Top de famílias malware em dispositivos móveis
Este mês, o Hiddad está na primeira posição, como o malware móvel mais prevalente, seguido pelo xHelper e o Triada.
1.Hiddad – o Hiddad é um malware Android que reutiliza apps legítimas, lançando-as em lojas de terceiros. A sua principal função é a exibição de anúncios, mas pode também conceder acesso a detalhes chave de segurança do Sistema Operativo.
2.xHelper – É uma aplicação Android maliciosa que foi vista em estado selvagem em março de 2019, em que é usada para descarregar aplicações maliciosas e exibir anúncios fraudulentos.
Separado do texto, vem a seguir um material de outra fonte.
-- ==== Sys2Proof/Machine/Alu.lean ====
section
/-! DEFINITION. The 13 operations of the operate class (40_operate.md R103 to R116) as functions of the two operands,
`a` the left one (R100). Where the result is arithmetic it is computed exactly on integers and narrowed at the end. -/

namespace Sys2Proof.Machine

/-- The 13 operations, `F(op)` of 45_control_logic.md R202. -/
inductive AluOp
  | add | sub | mul | div | cmpeq | cmplt | cmple | and | or | xor | shl | shr | sra
deriving DecidableEq, Repr

/-- "plus", modulo 2^32 (R103). -/
def aluAdd (a b : Word) : Word := a + b

/-- "minus", modulo 2^32 (R104). -/
def aluSub (a b : Word) : Word := a - b

/-- "multiply": the low 32 bits of the product (R105). -/
def aluMul (a b : Word) : Word := a * b

/-- The two pairs of operands for which the spec states no quotient (R106). -/
def divCornerCase (a b : Word) : Bool :=
  decide (b.toInt = 0) || (decide (a.toInt = -2 ^ 31) && decide (b.toInt = -1))

/-- "divided by": the signed quotient rounded toward zero; on the two corners the free value `Config.divCornerValue`
(R106, log entry 9). -/
def aluDiv (a b : Word) : Word :=
  if divCornerCase a b then Config.divCornerValue a b else BitVec.ofInt 32 (a.toInt.tdiv b.toInt)

/-- "equal", all 32 bits (R110). -/
def aluCmpeq (a b : Word) : Word := truth (a == b)

/-- "less than", signed (R111). -/
def aluCmplt (a b : Word) : Word := truth (decide (a.toInt < b.toInt))

/-- "less than or equal", signed (R112). -/
def aluCmple (a b : Word) : Word := truth (decide (a.toInt ≤ b.toInt))

/-- "bitwise and" (R107). -/
def aluAnd (a b : Word) : Word := a &&& b

/-- "bitwise or" (R108). -/
def aluOr (a b : Word) : Word := a ||| b

/-- "bitwise exclusive or" (R109). -/
def aluXor (a b : Word) : Word := a ^^^ b

/-- The shift amount, the low 5 bits of the second operand read as 0 to 31 (R113). -/
def shiftAmount (b : Word) : Nat := (b.extractLsb' 0 5).toNat

/-- "left shift" (R113). -/
def aluShl (a b : Word) : Word := a <<< shiftAmount b

/-- "right shift w/o sign extension" (R114). -/
def aluShr (a b : Word) : Word := a >>> shiftAmount b

/-- "right shift w/ sign extension" (R115). -/
def aluSra (a b : Word) : Word := a.sshiftRight (shiftAmount b)

/-- The division with `DIV_CORNER` (R106): where that is refuse, the two corners have no result; else `aluDiv`. -/
def divAnswer (c : Config) (a b : Word) : Answer Word :=
  match c.divCorner with
  | .total => .next (aluDiv a b)
  | .refuse =>
    if b.toInt = 0 then .refused .divisionByZero
    else if a.toInt = -2 ^ 31 ∧ b.toInt = -1 then .refused .quotientOverflow
    else .next (aluDiv a b)

/-- The function an operation names (45_control_logic.md R202). -/
def alu : AluOp → Word → Word → Word
  | .add => aluAdd
  | .sub => aluSub
  | .mul => aluMul
  | .div => aluDiv
  | .cmpeq => aluCmpeq
  | .cmplt => aluCmplt
  | .cmple => aluCmple
  | .and => aluAnd
  | .or => aluOr
  | .xor => aluXor
  | .shl => aluShl
  | .shr => aluShr
  | .sra => aluSra

end Sys2Proof.Machine
end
A aplicação é capaz de se esconder dos programas de antivírus móveis e do utilizador, sendo capaz de se reinstalar no caso do utilizador o desinstalar.
3.Triada – um Backdoor modular para Android que concede ao agente malicioso a possibilidade de fazer download de malware.
O Índice de Impacto Global de Ameaças da Check Point eo ThreatCloud Map baseiam a sua informação no ThreatCloud da Check Point, a maior rede colaborativa de luta contra o cibercrime, que disponibiliza informação e tendências sobre ciberataques através de uma rede global de sensores de ameaças. A base de dados do ThreatCloud inclui mais de 2,5 mil milhões de websites e 500 milhões de ficheiros diariamente, identificando mais de 250 milhões de atividades de malware diariamente.